I felt the need to dig some big copper coins which have been thin on the ground for me lately, so I hit up my favourite bush site despite the fact that I haven't pulled a coin or much worthwhile at all out of it for six months now. I'm fairly sure this site at least at the beginning used to be an old slab hut (early 1860s), at about 4 inches down there's a 2-3 inch thick layer of extremely hard clay which must have been the floor - I originally thought it was just baked clay from a fire but it covers a reasonably big area which correlates well with the abundance of relics. The ground returns to regular compacted loam below the clay so it's definitely a man-made layer. The fun thing about it is that a lot of the relics
below the clay, with a lot of mid-1850s tokens and coins in good nick wear wise, which gets me thinking about whether there was a previous occupation before everyone moved into the area in the early 1860s.
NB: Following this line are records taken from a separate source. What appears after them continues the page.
/-- The tag of an element of a result (R350): `old` is the element before, `new` after the instruction. -/
def elementTag (tin : Nat) (ps : List (XR × XR)) (old new : Word32) : Nat :=
  let top := (decodeF .fp32 old.toNat :: ps.map (fun p => (xmul p.1 p.2).1)).foldl (fun (t : Option Int) x =>
    match x with
    | .real _ m e _ => if m = 0 then t else some (t.elim (expOf m e) (fun u => max u (expOf m e)))
    | _ => t) none
  match decodeF .fp32 new.toNat with
  | .real _ m e _ =>
    if tin = 0 then 0
    else
      match top with
      | none => tin
      | some p => if m = 0 then 0 else adjustTag .fp32 false new.toNat (min ((tin : Int) - (p - expOf m e)).toNat 24)
  | _ => 0

/-- The tag of a row of a float result (R350). -/
def Factors.rowTag (f : Factors) (old : Acc) (m0 m1 : Array Word32) (i : Nat) : Nat :=
  let tin := min (min (f.aTags.getD (i - f.a0) 24) f.bTag) (old.rowTag i)
  let ts := (List.range f.n).map (fun j =>
    elementTag tin ((f.row i).zip (f.col j)) (m0.getD (64 * i + j) 0#32) (m1.getD (64 * i + j) 0#32))
  ts.foldl min (if f.n < 64 then old.rowTag i else 24)

/-- A result accumulated onto elements (R348): rows and columns outside it are unchanged. -/
def Factors.onto (f : Factors) (free : Nat → Word32) (m : Array Word32) : Array Word32 :=
  f.rows.foldl (fun m i =>
    (List.range f.n).foldl (fun m j =>
      m.setIfInBounds (64 * i + j) (dotOf f.float (free (64 * i + j)) (m.getD (64 * i + j) 0#32) ((f.row i).zip (f.col j)))) m) m

/-- An accumulator after a result whose elements are given: kind, checksums, row tags and poison follow (R335, R339, R350). -/
def Factors.finish (f : Factors) (old : Acc) (m : Array Word32) : Acc :=
  let a := old.ofArray (if f.float then .fp32 else .int32) m
  let a := if f.float then f.rows.foldl (fun a i => a.setRowTag i (f.rowTag old old.array m i)) a else a
  { a with poison := f.rows.foldl (fun ps i =>
      ((List.range f.n).filter (fun j => f.aPoison.contains i || f.bPoison.contains j)).foldl (fun ps j =>
        insertNat (32 * i + j / 2) ps) ps) a.poison }

/-- The rows of an accumulator's result as the array produces them: bits of it may be wrong (R112, assumption 48). -/
def Mxe.struck (e : Mxe) (ad : Nat) (rows : List Nat) (m : Array Word32) : Array Word32 :=
  e.flips.foldl (fun m p =>
    let i := p.1 % 4096
    if p.1 / 4096 = ad && rows.contains (i / 64) then m.setIfInBounds i (m.getD i 0#32 ^^^ p.2) else m) m

/-- The errors that have struck an accumulator's rows are gone. -/
def Mxe.settled (e : Mxe) (ad : Nat) (rows : List Nat) : Mxe :=
  { e with flips := e.flips.filter (fun p => !(decide (p.1 / 4096 = ad) && rows.contains (p.1 % 4096 / 64))) }

/-! The check (R111, R112, R349). -/

/-- The sum of exact values, each addition rounded to FP32 (R349). -/
def sumScaled (xs : List XR) : XR := xs.foldl addF32 xzero

/-- A checksum word as a value. -/
def sumValue (float : Bool) (w : Word32) : XR := if float then decodeF .fp32 w.toNat else intToX w.toInt

/-- The check of a result (R349): r and cA are the sums of B's rows and A's columns. The elements after it, and whether one was
corrected; none for CKSUM. -/
def Factors.check (f : Factors) (free : Nat → Word32) (kTolk : Nat) (old : Acc) (m : Array Word32) (r cA : List XR) :
    Option (Array Word32 × Bool) :=
  let fmt := if f.float then 1 else 10
  let predRow := fun i => dotOf f.float (free (4096 + i)) (lookupD 0#32 i old.rowSums) ((f.row i).zip r)
  let predCol := fun j => dotOf f.float (free (4160 + j)) (lookupD 0#32 j old.colSums) (cA.zip (f.col j))
  let testRow := fun (m : Array Word32) i => compareSum (!f.float) kTolk (predRow i) (sumElems fmt (accRow m i)) (accRow m i)
  let testCol := fun (m : Array Word32) j => compareSum (!f.float) kTolk (predCol j) (sumElems fmt (accCol m j)) (accCol m j)
  let rs := f.rows.map (fun i => (i, testRow m i))
  let cs := (List.range f.n).map (fun j => (j, testCol m j))
  if !anyFailed rs && !anyFailed cs then some (m, false)
  else
    match pointedAt rs cs with
    | none => none
    | some (i, j, d) =>
      let m := m.setIfInBounds (64 * i + j) (corrected (!f.float) (m.getD (64 * i + j) 0#32) d)
      if testRow m i = .pass && testCol m j = .pass then some (m, true) else none

/-! The operands of an instruction. -/

/-- The kind of accumulator that a class writes. -/
def kindOf (fmt : Nat) : AccKind := if mulClass fmt = some 5 then .int32 else .fp32

/-- TILE_SHAPE's value: operand and reason (R337). -/
def tileShape (operand reason : Nat) : Act := .trap 0x11 (BitVec.ofNat 64 (operand * 256 + reason))

/-- The matrix engine of the running hart's cell. -/
def State.mxe (s : State) : Mxe := s.cell.mxe

/-- The state with that engine changed. -/
def State.modMxe (s : State) (f : Mxe → Mxe) : State := s.modCell (cellOf s.cur) (fun c => { c with mxe := f c.mxe })

/-- A tile register as the stream that holds it leaves it, as far as an operand check asks (R337, R345): a whole write makes its sidecar
fresh, a partial one makes that of a float tile stale. -/
def State.streamEnd (s : State) (c : Nat) (m : Mxe) (t : Nat) : Mxe :=
  let held := (List.range 24).findSome? (fun i =>
    let k := (s.hartAt (8 * c + 4 + i / 8)).slot (i % 8)
    if k.admitted && k.cmd.any (fun d => decide (d.ep = 16 + t)) then some k else none)
  match held with
  | none => m
  | some k =>
    let y := m.tile t
    let v := m.shape t
    m.setTile t { y with stale := if shpBytes v ≤ imgElems k.image * imgE k.image then false else y.stale || (fmtFloat (shpFmt v)).isSome }

/-- The engine as a piece of work leaves it, as far as an operand check asks: shapes, stale sidecars, kinds of accumulators (R337). -/
def Mxe.expect (m : Mxe) : MxOp → Mxe
  | .mul _ d a _ => m.setAcc d { m.acc d with kind := kindOf (shpFmt (m.shape a)) }
  | .groups _ d a table =>
    if table.all (fun p => decide (p.2 = 0)) then m else m.setAcc d { m.acc d with kind := kindOf (shpFmt (m.shape a)) }
  | .tld t _ _ _ _ _ _ => m.setTile t { m.tile t with stale := false }
  | .tst _ _ => m
  | .tzero t => m.setTile t { m.tile t with stale := false }
  | .tcsum t => m.setTile t { m.tile t with stale := false }
  | .acz a => m.setAcc a Acc.reset
  | .acnv _ t _ _ => m.setTile t { m.tile t with stale := false }
  | .tshp n v => m.writeTshp n v

/-- The engine of a cell as all that it has accepted leaves it, as far as an operand check asks (R337). -/
def State.expectedMxe (s : State) (c : Nat) : Mxe :=
  let m := (s.cellAt c).mxe
  m.work.foldl (fun m w => m.expect w.op) ((List.range 8).foldl (s.streamEnd c) m)

/-- The state in which the operands of an instruction of the running hart are checked (R337). -/
def State.expected (s : State) : State := s.modCell (cellOf s.cur) (fun c => { c with mxe := s.expectedMxe (cellOf s.cur) })

/-- Whether the node holds an accumulator (R356). -/
def State.nodeHolds (s : State) (ad : Nat) : Bool := s.cell.nodeOn && decide (bits s.cell.cfg.node.toNat 58 57 = ad)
I decided to mix it up a bit and run Park 1 with no iron rejection at all. For giggles I turned the iron bias off completely as well, something I haven't tried seriously before. When .22 bullets started jumping out of this fairly well covered ground I realised I was onto something! It didn't take long before I managed to work up an intermittent but stationary 18-19 in among the nails. I broke through the floor clay layer to find a sandstone / quartzite ball that someone a) carried a long way and b) spent a lot of time making round - the site isn't stony at all, the creeks nearby don't have any stones in the beds and the ones that do a bit further afield never have round rocks. The signal was coming from under the stone at a depth of nearly the length of the pinpointer:
Can't trust the numbers, these pennies usually ring up solidly in the mid 20's! At a deep 18 I was certain I was digging an old belt buckle or large chunk of lead. I've been over this exact patch many times running on an iron bias of 1 with no target, now I get to do it all again with none. These are my favourite coins to dig, I rate them above all the old silver, they're just so chunky!